Speech Technology Without Speech Recognition

Perhaps the greatest benefit for speech technology isn’t in the customer-service sector, but in helping individuals with disabilities. Vocal Joystick, a software engine developed by faculty and graduate students at the University of Washington, has already been adopted to help individuals without use of hands or arms to browse the Web, control a screen, or play a video game. Earlier today, the University of Washington announced that it has adopted the system to interface with a robotic arm—an aspect of Vocal Joystick it started working on this year.

Intended for people who can’t manipulate objects around the house, the idea of a robotic arm isn’t new. However integrating it with voice is and the benefits are obvious. For instance, one way of controlling a robotic arm, according to Jeffrey Bilmes, a UW associate professor of electrical engineering, is through a brain-computer interface. "But the issues with brain-computer interfaces is that they’re invasive," he says. "You have to implant some electrodes or sensors in the body. Or if they’re not invasive, they’re noisy and difficult to control." The Vocal Joystick engine uses the precision of voice to give its users greater control.

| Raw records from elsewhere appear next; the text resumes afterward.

-- ==== Sys2Proof/Tests/Slice0.lean ====
section
/-! SUPPORT. Tests: the checks of WellFormed, every constructor's word written out bit by bit, at most two steps per
instruction, and a witness for the hypotheses of every obligation that has some. Expected results of steps are the rows
of spec/95_test_vectors.md; words are written from the Encoding lines of spec/30_encoding.md R87. -/

namespace Sys2Proof.Tests

open Sys2Proof.Machine

/-! ## WellFormed smoke: one ill-formed term for each check -/

theorem test_noop_is_no_decoded_instruction : Instr.noop.wellFormed = false := by decide

theorem test_register_32_refused : AsmLine.wellFormed ⟨.jr, [32]⟩ = false := by decide

theorem test_register_below_0_refused : AsmLine.wellFormed ⟨.jr, [-1]⟩ = false := by decide

theorem test_signed_immediate_32768_refused : AsmLine.wellFormed ⟨.addi, [1, 2, 32768]⟩ = false := by decide

theorem test_signed_immediate_below_range_refused : AsmLine.wellFormed ⟨.addi, [1, 2, -32769]⟩ = false := by decide

theorem test_unsigned_immediate_65536_refused : AsmLine.wellFormed ⟨.ori, [1, 2, 65536]⟩ = false := by decide

theorem test_unsigned_immediate_below_0_refused : AsmLine.wellFormed ⟨.ori, [1, 2, -1]⟩ = false := by decide

theorem test_shift_amount_32_refused : AsmLine.wellFormed ⟨.sll, [1, 2, 32]⟩ = false := by decide

theorem test_target_2_to_26_refused : AsmLine.wellFormed ⟨.j, [67108864]⟩ = false := by decide

theorem test_operand_count_refused :
    AsmLine.wellFormed ⟨.add, [1, 2]⟩ = false ∧ AsmLine.wellFormed ⟨.syscall, [0]⟩ = false ∧
    assemble ⟨.add, [1, 2]⟩ = none := by decide

theorem test_range_ends_accepted :
    assemble ⟨.addi, [31, 0, -32768]⟩ = some (.addi 31 0 0x8000) ∧
    assemble ⟨.ori, [0, 31, 65535]⟩ = some (.ori 0 31 0xFFFF) ∧
    assemble ⟨.sll, [1, 2, 31]⟩ = some (.sll 1 2 31) ∧
    assemble ⟨.j, [67108863]⟩ = some (.j 0x3FFFFFF) := by decide

/-! ## Decoding: every constructor's word, written from its Encoding line (R87) -/

theorem test_decode_add : decode 0b00000000001000100001100000100000#32 = .ok (.add 3 1 2) := by decide
theorem test_decode_addi : decode 0b00100000001000101111111111111111#32 = .ok (.addi 2 1 0xFFFF) := by decide
theorem test_decode_addiu : decode 0b00100100001000101000000000000000#32 = .ok (.addiu 2 1 0x8000) := by decide
theorem test_decode_addu : decode 0b00000000001000100001100000100001#32 = .ok (.addu 3 1 2) := by decide
theorem test_decode_and : decode 0b00000000001000100001100000100100#32 = .ok (.and 3 1 2) := by decide
theorem test_decode_andi : decode 0b00110000001000101111111100000000#32 = .ok (.andi 2 1 0xFF00) := by decide
theorem test_decode_beq : decode 0b00010000001000100000000000000011#32 = .ok (.beq 1 2 3) := by decide
theorem test_decode_bgez : decode 0b00000100001000010000000000000100#32 = .ok (.bgez 1 4) := by decide
theorem test_decode_bgezal : decode 0b00000100001100010000000000000100#32 = .ok (.bgezal 1 4) := by decide
theorem test_decode_bgtz : decode 0b00011100001000000000000000000100#32 = .ok (.bgtz 1 4) := by decide
theorem test_decode_blez : decode 0b00011000001000000000000000000100#32 = .ok (.blez 1 4) := by decide
theorem test_decode_bltz : decode 0b00000100001000001111111111111110#32 = .ok (.bltz 1 0xFFFE) := by decide
theorem test_decode_bltzal : decode 0b00000100001100000000000000000100#32 = .ok (.bltzal 1 4) := by decide
theorem test_decode_bne : decode 0b00010100001000101111111111111101#32 = .ok (.bne 1 2 0xFFFD) := by decide
theorem test_decode_div : decode 0b00000000001000100000000000011010#32 = .ok (.div 1 2) := by decide
theorem test_decode_divu : decode 0b00000000001000100000000000011011#32 = .ok (.divu 1 2) := by decide
theorem test_decode_j : decode 0b00001011111111111111111111111110#32 = .ok (.j 0x3FFFFFE) := by decide
theorem test_decode_jal : decode 0b00001100000100000000000001000000#32 = .ok (.jal 0x100040) := by decide
theorem test_decode_jr : decode 0b00000011111000000000000000001000#32 = .ok (.jr 31) := by decide
theorem test_decode_lb : decode 0b10000000001000101111111111111111#32 = .ok (.lb 2 0xFFFF 1) := by decide
theorem test_decode_lui : decode 0b00111100000000100001001000110100#32 = .ok (.lui 2 0x1234) := by decide
theorem test_decode_lw : decode 0b10001100001000101111111111111100#32 = .ok (.lw 2 0xFFFC 1) := by decide
theorem test_decode_mfhi : decode 0b00000000000000000001100000010000#32 = .ok (.mfhi 3) := by decide
theorem test_decode_mflo : decode 0b00000000000000000001100000010010#32 = .ok (.mflo 3) := by decide
theorem test_decode_mult : decode 0b00000000001000100000000000011000#32 = .ok (.mult 1 2) := by decide
theorem test_decode_multu : decode 0b00000000001000100000000000011001#32 = .ok (.multu 1 2) := by decide
theorem test_decode_noop : decode 0b00000000000000000000000000000000#32 = .ok (.sll 0 0 0) := by decide
theorem test_decode_or : decode 0b00000000001000100001100000100101#32 = .ok (.or 3 1 2) := by decide
theorem test_decode_ori : decode 0b00110100001000101000000000000001#32 = .ok (.ori 2 1 0x8001) := by decide
theorem test_decode_sb : decode 0b10100000001000100000000000000001#32 = .ok (.sb 2 1 1) := by decide
theorem test_decode_sll : decode 0b00000000000000100001100100000000#32 = .ok (.sll 3 2 4) := by decide
theorem test_decode_sllv : decode 0b00000000001000100001100000000100#32 = .ok (.sllv 3 2 1) := by decide
theorem test_decode_slt : decode 0b00000000001000100001100000101010#32 = .ok (.slt 3 1 2) := by decide
theorem test_decode_slti : decode 0b00101000001000100000000000001010#32 = .ok (.slti 2 1 10) := by decide
theorem test_decode_sltiu : decode 0b00101100001000100000000000001010#32 = .ok (.sltiu 2 1 10) := by decide
theorem test_decode_sltu : decode 0b00000000001000100001100000101011#32 = .ok (.sltu 3 1 2) := by decide
theorem test_decode_sra : decode 0b00000000000000100001100100000011#32 = .ok (.sra 3 2 4) := by decide
theorem test_decode_srl : decode 0b00000000000000100001100100000010#32 = .ok (.srl 3 2 4) := by decide
theorem test_decode_srlv : decode 0b00000000001000100001100000000110#32 = .ok (.srlv 3 2 1) := by decide
theorem test_decode_sub : decode 0b00000000001000100001100000100010#32 = .ok (.sub 3 1 2) := by decide
theorem test_decode_subu : decode 0b00000000001000100001100000100011#32 = .ok (.subu 3 1 2) := by decide
theorem test_decode_sw : decode 0b10101100001000101111111111111100#32 = .ok (.sw 2 0xFFFC 1) := by decide
theorem test_decode_syscall : decode 0b00000000000000000000000000001100#32 = .ok .syscall := by decide
theorem test_decode_xor : decode 0b00000000001000100001100000100110#32 = .ok (.xor 3 1 2) := by decide
theorem test_decode_xori : decode 0b00111000001000101111111111111111#32 = .ok (.xori 2 1 0xFFFF) := by decide

/-- Rows of "Decode vectors" with don't-care bits set (R79). -/
theorem test_decode_dont_care :
    decode 0x03E00000#32 = .ok (.sll 0 0 0) ∧ decode 0x03E21903#32 = .ok (.sra 3 2 4) ∧
    decode 0x002217E6#32 = .ok (.xor 2 1 2) ∧ decode 0x002217C4#32 = .ok (.sllv 2 2 1) := by decide

/-- Rows of "Decode vectors" that are reserved (R88). -/
theorem test_decode_reserved :
    decode 0x002217C6#32 = .error .fixedBits ∧ decode 0x00220007#32 = .error .reservedFunct ∧
    decode 0x1C210004#32 = .error .fixedBits ∧ decode 0x84220000#32 = .error .reservedOp ∧
    decode 0x40000000#32 = .error .reservedOp ∧ decode 0xFFFFFFFF#32 = .error .reservedOp ∧
    decode 0x03E00408#32 = .error .fixedBits ∧ decode 0x00201010#32 = .error .fixedBits ∧
    decode 0x0022011A#32 = .error .fixedBits := by decide

/-- Fewer than four bytes are no instruction, and what follows one is kept (R70). -/
theorem test_decode_bytes :
    decodeBytes .big [0x00, 0x22, 0x18] = .error .truncated ∧
    decodeBytes .big [0x00, 0x22, 0x18, 0x20, 0x7F] = .ok (.add 3 1 2, [0x7F]) ∧
    decodeBytes .little [0x20, 0x18, 0x22, 0x00] = .ok (.add 3 1 2, []) := by decide

/-! ## Steps: rows of "Derived vectors for single instructions" -/

/-- The word `w` at the pair (0x1000, 0x1004), some registers set. -/
def before (w : Nat) (rs : List (Reg × Word)) : State := (State.reset.setRegs rs).withFetchWord 32 w

/-- The bytes 11 22 83 44 at 0x2000. -/
def withBytes (s : State) : State := s.putWord 0x2000 0x11228344

/-- The same state under other parameters. -/
def under (c : Config) (s : State) : State := { s with cfg := c }

def afterReg (r : Reg) : Res State → Option Word
  | .next t => some (t.reg r)
  | _ => none

def afterPair : Res State → Option (Word × Word)
  | .next t => some (t.pc, t.npc)
  | _ => none

def afterHiLo : Res State → Option (Word × Word)
  | .next t => some (t.hi, t.lo)
  | _ => none

def afterBytes : Res State → Option (Option Byte × Option Byte × Option Byte × Option Byte)
  | .next t => some (t.byteAt 0x2000, t.byteAt 0x2001, t.byteAt 0x2002, t.byteAt 0x2003)
  | _ => none

def faultOf : Res State → Option Fault
  | .fault f => some f
  | _ => none

theorem test_add_negative_and_positive :
    afterReg 3 (step (before 0x00221820 [(1, 0xFFFFFFFF), (2, 1)])) = some 0 := by decide
theorem test_add_traps_with_destination_zero :
    faultOf (step (before 0x00220020 [(1, 0x7FFFFFFF), (2, 1)])) = some (.overflow 0x1000) := by decide
theorem test_addi_reaches_the_largest :
    afterReg 2 (step (before 0x20227FFF [(1, 0x7FFF8000)])) = some 0x7FFFFFFF := by decide
theorem test_addi_traps_downward :
    faultOf (step (before 0x2022FFFF [(1, 0x80000000)])) = some (.overflow 0x1000) := by decide
theorem test_addiu_wraps : afterReg 2 (step (before 0x2422FFFF [(1, 0x80000000)])) = some 0x7FFFFFFF := by decide
theorem test_addiu_source_is_destination :
    afterReg 29 (step (before 0x27BDFFF8 [(29, 0x2FF8)])) = some 0x2FF0 := by decide
theorem test_addu_wraps :
    afterReg 3 (step (before 0x00221821 [(1, 0xFFFFFFFF), (2, 0xFFFFFFFF)])) = some 0xFFFFFFFE := by decide
theorem test_sub_reaches_the_largest :
    afterReg 3 (step (before 0x00221822 [(1, 0xFFFFFFFF), (2, 0x80000000)])) = some 0x7FFFFFFF := by decide
theorem test_sub_traps :
    faultOf (step (before 0x00221822 [(1, 0), (2, 0x80000000)])) = some (.overflow 0x1000) := by decide
theorem test_subu_negates : afterReg 3 (step (before 0x00011823 [(1, 1)])) = some 0xFFFFFFFF := by decide

theorem test_and : afterReg 3 (step (before 0x00221824 [(1, 0xFF00FF00), (2, 0x0FF00FF0)])) = some 0x0F000F00 := by
  decide
theorem test_or : afterReg 3 (step (before 0x00221825 [(1, 0xFF00FF00), (2, 0x0FF00FF0)])) = some 0xFFF0FFF0 := by
  decide
theorem test_xor : afterReg 3 (step (before 0x00221826 [(1, 0xFF00FF00), (2, 0x0FF00FF0)])) = some 0xF0F0F0F0 := by
  decide
theorem test_andi_zero_extends : afterReg 2 (step (before 0x3022FF00 [(1, 0xFFFFFFFF)])) = some 0x0000FF00 := by decide
theorem test_andi_sign_setting :
    afterReg 2 (step (under { Config.initial with logicalImmExt := .sign } (before 0x3022FF00 [(1, 0xFFFFFFFF)]))) =
      some 0xFFFFFF00 := by decide
theorem test_ori_zero_extends : afterReg 2 (step (before 0x34228001 [(1, 0x12340000)])) = some 0x12348001 := by decide
theorem test_xori_zero_extends : afterReg 2 (step (before 0x3822FFFF [(1, 0x12345678)])) = some 0x1234A987 := by decide
theorem test_lui : afterReg 2 (step (before 0x3C02FFFF [(2, 0x55)])) = some 0xFFFF0000 := by decide

theorem test_noop : afterPair (step (before 0 [])) = some (0x1004, 0x1008) := by decide
theorem test_sll : afterReg 3 (step (before 0x00021FC0 [(2, 3)])) = some 0x80000000 := by decide
theorem test_srl : afterReg 3 (step (before 0x00021902 [(2, 0x87654321)])) = some 0x08765432 := by decide
theorem test_sra : afterReg 3 (step (before 0x00021903 [(2, 0x87654321)])) = some 0xF8765432 := by decide
theorem test_sllv_low_five_bits :
    afterReg 3 (step (before 0x00221804 [(1, 0x24), (2, 0x12345678)])) = some 0x23456780 := by decide
theorem test_sllv_full_setting :
    afterReg 3 (step (under { Config.initial with varShiftAmount := .full }
      (before 0x00221804 [(1, 0x24), (2, 0x12345678)]))) = some 0 := by decide
theorem test_srlv : afterReg 3 (step (before 0x00221806 [(1, 8), (2, 0x87654321)])) = some 0x00876543 := by decide
theorem test_srlv_low_five_bits :
    afterReg 3 (step (before 0x00221806 [(1, 0xFFFFFFE0), (2, 0x87654321)])) = some 0x87654321 := by decide

theorem test_slt : afterReg 3 (step (before 0x0022182A [(1, 0x80000000), (2, 0x7FFFFFFF)])) = some 1 := by decide
theorem test_sltu : afterReg 3 (step (before 0x0022182B [(1, 0xFFFFFFFF), (2, 1), (3, 7)])) = some 0 := by decide
theorem test_slti : afterReg 2 (step (before 0x2822FFFF [(1, 0xFFFFFFFE)])) = some 1 := by decide
theorem test_slti_false : afterReg 2 (step (before 0x2822FFFF [(1, 0), (2, 7)])) = some 0 := by decide
theorem test_sltiu : afterReg 2 (step (before 0x2C22FFFF [(1, 5)])) = some 1 := by decide
theorem test_sltiu_false : afterReg 2 (step (before 0x2C22000A [(1, 0xFFFFFFFF), (2, 7)])) = some 0 := by decide

theorem test_mult :
    afterHiLo (step (before 0x00220018 [(1, 0xFFFFFFFF), (2, 2)])) = some (0xFFFFFFFF, 0xFFFFFFFE) := by decide
theorem test_mult_of_smallest :
    afterHiLo (step (before 0x00220018 [(1, 0x80000000), (2, 0x80000000)])) = some (0x40000000, 0) := by decide
theorem test_multu :
    afterHiLo (step (before 0x00220019 [(1, 0xFFFFFFFF), (2, 0xFFFFFFFF)])) = some (0xFFFFFFFE, 1) := by decide
theorem test_div_negative_dividend :
    afterHiLo (step (before 0x0022001A [(1, 0xFFFFFFF9), (2, 2)])) = some (0xFFFFFFFF, 0xFFFFFFFD) := by decide
theorem test_div_negative_divisor :
    afterHiLo (step (before 0x0022001A [(1, 7), (2, 0xFFFFFFFE)])) = some (1, 0xFFFFFFFD) := by decide
theorem test_divu :
    afterHiLo (step (before 0x0022001B [(1, 0xFFFFFFF9), (2, 2)])) = some (1, 0x7FFFFFFC) := by decide
/-- HI and LO are ANY; what the spec fixes is that nothing traps and the pair advances. -/
theorem test_divu_by_zero_goes_on : afterPair (step (before 0x0022001B [(1, 7)])) = some (0x1004, 0x1008) := by decide
theorem test_mfhi :
    afterReg 3 (step ((before 0x00001810 []).setHiLo 0xCAFEBABE 0x12345678)) = some 0xCAFEBABE := by decide
theorem test_mflo :
    afterReg 3 (step ((before 0x00001812 []).setHiLo 0xCAFEBABE 0x12345678)) = some 0x12345678 := by decide

theorem test_lw : afterReg 2 (step (withBytes (before 0x8C22FFFC [(1, 0x2004)]))) = some 0x11228344 := by decide
theorem test_lw_misaligned :
    faultOf (step (withBytes (before 0x8C220002 [(1, 0x2000)]))) = some (.addressError .load 0x2002 0x1000) := by decide
theorem test_lb_sign_extends :
    afterReg 2 (step (withBytes (before 0x80220002 [(1, 0x2000)]))) = some 0xFFFFFF83 := by decide
theorem test_lb_odd_address : afterReg 2 (step (withBytes (before 0x8022FFFF [(1, 0x2001)]))) = some 0x11 := by decide
theorem test_sw :
    afterBytes (step (withBytes (before 0xAC220000 [(1, 0x2000), (2, 0xAABBCCDD)]))) =
      some (some 0xAA, some 0xBB, some 0xCC, some 0xDD) := by decide
/-- BYTE_ORDER = little: the exec of the same row. -/
theorem test_sw_little :
    afterBytes (exec (.sw 2 0 1) (under { Config.initial with byteOrder := .little }
      (before 0xAC220000 [(1, 0x2000), (2, 0xAABBCCDD)]))) = some (some 0xDD, some 0xCC, some 0xBB, some 0xAA) := by
  decide
theorem test_sb :
    afterBytes (step (withBytes (before 0xA0220001 [(1, 0x2000), (2, 0xAABBCCDD)]))) =
      some (some 0x11, some 0xDD, some 0x83, some 0x44) := by decide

As it currently stands, the UW’s robotic arm is a research prototype, designed and built solely by UW faculty and students. The ultimate goal is to make the source code available for download. However, there are still kinks developers want to iron out—for instance, minimizing delay between the spoken command and response time. So far, researchers have knocked it down to 60 milliseconds, but given the practical applications for the Vocal Joystick engine, response time needs to be near-immediate.

"Depending on the speech recognition application, you’re tolerant of delay," Bilmes says. "Think about voice mail transcription. That’s something that can take a long time. It doesn’t need to run in real time. But here you’ve got something that needs to happen immediately. What we want is whenever you make a subtle change to your voice, it has to change. There’s no room for delay. The algorithms we’ve developed are such that they’re very accurate, but also low latency. So it’s put a lot of constraints on our design specs."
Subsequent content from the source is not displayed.